PROBLEM. Given the material below, return only the lines starting at the line with "have hok : (∃ j, decodeS d k = .ok j) ↔" and ending at the line with "have hpri (k", exactly as they appear.

MATERIAL TO PROCESS.

theorem and_maskI_eq_zero_iff (cw : Word) :
    cw &&& 0x00FFFC00#32 = 0#32 ↔ cw.extractLsb' 10 6 = 0#6 ∧ cw.extractLsb' 16 8 = 0#8 := by
  rw [← and_fieldMask_eq_zero_iff cw 10 6 (by decide), ← and_fieldMask_eq_zero_iff cw 16 8 (by decide),
    ← and_or_eq_zero_iff]
  rfl

theorem and_maskIG_eq_zero_iff (cw : Word) :
    cw &&& 0x00FEFC00#32 = 0#32 ↔ cw.extractLsb' 10 6 = 0#6 ∧ cw.extractLsb' 17 7 = 0#7 := by
  rw [← and_fieldMask_eq_zero_iff cw 10 6 (by decide), ← and_fieldMask_eq_zero_iff cw 17 7 (by decide),
    ← and_or_eq_zero_iff]
  rfl

/-- What a format refuses is what R125 calls illegal of it. -/
theorem DecodesBy.error_iff {d : Descriptor} (hf : DecodesBy d (formatOf d.op.toNat)) :
    (∃ e, decode d = .error e) ↔ IllegalWord d.cw := by
  rw [exists_error_iff]
  unfold IllegalWord
  rw [← op_toNat]
  generalize formatOf d.op.toNat = f at hf ⊢
  cases hf with
  | reserved h => simp [h]
  | N i h => simp [h, decodeN_ok_iff, and_maskN_eq_zero_iff]
  | I k h => simp [h, decodeI_ok_iff, and_maskI_eq_zero_iff, Descriptor.val]
  | IV k h => simp [h, decodeIV_ok_iff, and_maskIV_eq_zero_iff]
  | IG k h => simp [h, decodeIG_ok_iff, and_maskIG_eq_zero_iff, groupLegal_val_iff]
  | M k h => simp [h, decodeM_ok_iff, and_maskM_eq_zero_iff]
  | S k h =>
    have hok : (∃ j, decodeS d k = .ok j) ↔
        d.cw.extractLsb' 5 19 = 0#19 ∧ ∃ r, sysRegOfSel d.sel = some r := by simp [decodeS_ok_iff]
    rw [h, hok, exists_sysRegOfSel_iff, not_and_or, not_not, ← and_maskS_eq_zero_iff]
  | F k h =>
    have hok : (∃ j, decodeF d k = .ok j) ↔ d.cw.extractLsb' 17 3 = 0#3 ∧ wlogLegal d.wlog = true := by
      simp [decodeF_ok_iff]
    rw [h, hok, wlogLegal_wlog_iff, not_and_or, not_not, ← and_maskF_eq_zero_iff]

/-! ## The step that takes up an illegal word -/

theorem mainStep_of_illegal {s : State} {d : Descriptor} {rest : List Descriptor} {e : DecodeError}
    (pe : Option PeRegs) (hm : s.seq.mainCmd = none) (hc : s.env.cmdIn = d :: rest) (he : decode d = .error e) :
    mainStep pe s = .next (illegalWord (applyPe pe { s with env.cmdIn := rest })) := by
  simp only [mainStep, hm, hc, he]

/-- The highest-priority pending interrupt depends neither on the response nor on the environment. -/
theorem hppi_withRspEnv (s : State) (r : Rsp) (e : Env) : hppi { s with rsp := r, env := e } = hppi s := by
  have hbest (n : Nat) : bestBelow { s with rsp := r, env := e } n = bestBelow s n := by
    induction n with
    | zero => rfl
    | succ n ih =>
      have hcand : cand { s with rsp := r, env := e } n = cand s n := rfl
      have hpri (k : Nat) : priority { s with rsp := r, env := e } (bankOf { s with rsp := r, env := e } k) k =
        priority s (bankOf s k) k := rfl
      simp only [bestBelow, ih, hcand, hpri]
  exact hbest s.nIds

theorem group0InDelivery_withRspEnv (s : State) (r : Rsp) (e : Env) :
    group0InDelivery { s with rsp := r, env := e } = group0InDelivery s := by
  simp only [group0InDelivery, hppi_withRspEnv]
  rfl
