-- ==== Sys2Proof/Machine/Dispatch.lean ====
section
/-! DEFINITION. exec: one arm per command, each one direct call of its meaning (30_encoding.md R60). -/

namespace Sys2Proof.Machine

def exec (i : Instr) (s : State) : Host.Outcome State Fault Refusal :=
  match i with
  | .clr => Sys2Proof.Machine.execClr s
  | .tgl r c => Sys2Proof.Machine.execTgl r c s
  | .ser => Sys2Proof.Machine.execSer s
  | .des imm => Sys2Proof.Machine.execDes imm s
  | .enc => Sys2Proof.Machine.execEnc s
  | .rdc c => Sys2Proof.Machine.execRdc c s
  | .rdr c => Sys2Proof.Machine.execRdr c s
  | .dec raw => Sys2Proof.Machine.execDec raw s
  | .ras raw => Sys2Proof.Machine.execRas raw s
  | .dmx cp rp => Sys2Proof.Machine.execDmx cp rp s

end Sys2Proof.Machine
end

OUTPUT FOR THIS TASK.
    have hok : (∃ j, decodeS d k = .ok j) ↔
        d.cw.extractLsb' 5 19 = 0#19 ∧ ∃ r, sysRegOfSel d.sel = some r := by simp [decodeS_ok_iff]
    rw [h, hok, exists_sysRegOfSel_iff, not_and_or, not_not, ← and_maskS_eq_zero_iff]
  | F k h =>
    have hok : (∃ j, decodeF d k = .ok j) ↔ d.cw.extractLsb' 17 3 = 0#3 ∧ wlogLegal d.wlog = true := by
      simp [decodeF_ok_iff]
    rw [h, hok, wlogLegal_wlog_iff, not_and_or, not_not, ← and_maskF_eq_zero_iff]

/-! ## The step that takes up an illegal word -/

theorem mainStep_of_illegal {s : State} {d : Descriptor} {rest : List Descriptor} {e : DecodeError}
    (pe : Option PeRegs) (hm : s.seq.mainCmd = none) (hc : s.env.cmdIn = d :: rest) (he : decode d = .error e) :
    mainStep pe s = .next (illegalWord (applyPe pe { s with env.cmdIn := rest })) := by
  simp only [mainStep, hm, hc, he]

/-- The highest-priority pending interrupt depends neither on the response nor on the environment. -/
theorem hppi_withRspEnv (s : State) (r : Rsp) (e : Env) : hppi { s with rsp := r, env := e } = hppi s := by
  have hbest (n : Nat) : bestBelow { s with rsp := r, env := e } n = bestBelow s n := by
    induction n with
    | zero => rfl
    | succ n ih =>
      have hcand : cand { s with rsp := r, env := e } n = cand s n := rfl
      have hpri (k : Nat) : priority { s with rsp := r, env := e } (bankOf { s with rsp := r, env := e } k) k =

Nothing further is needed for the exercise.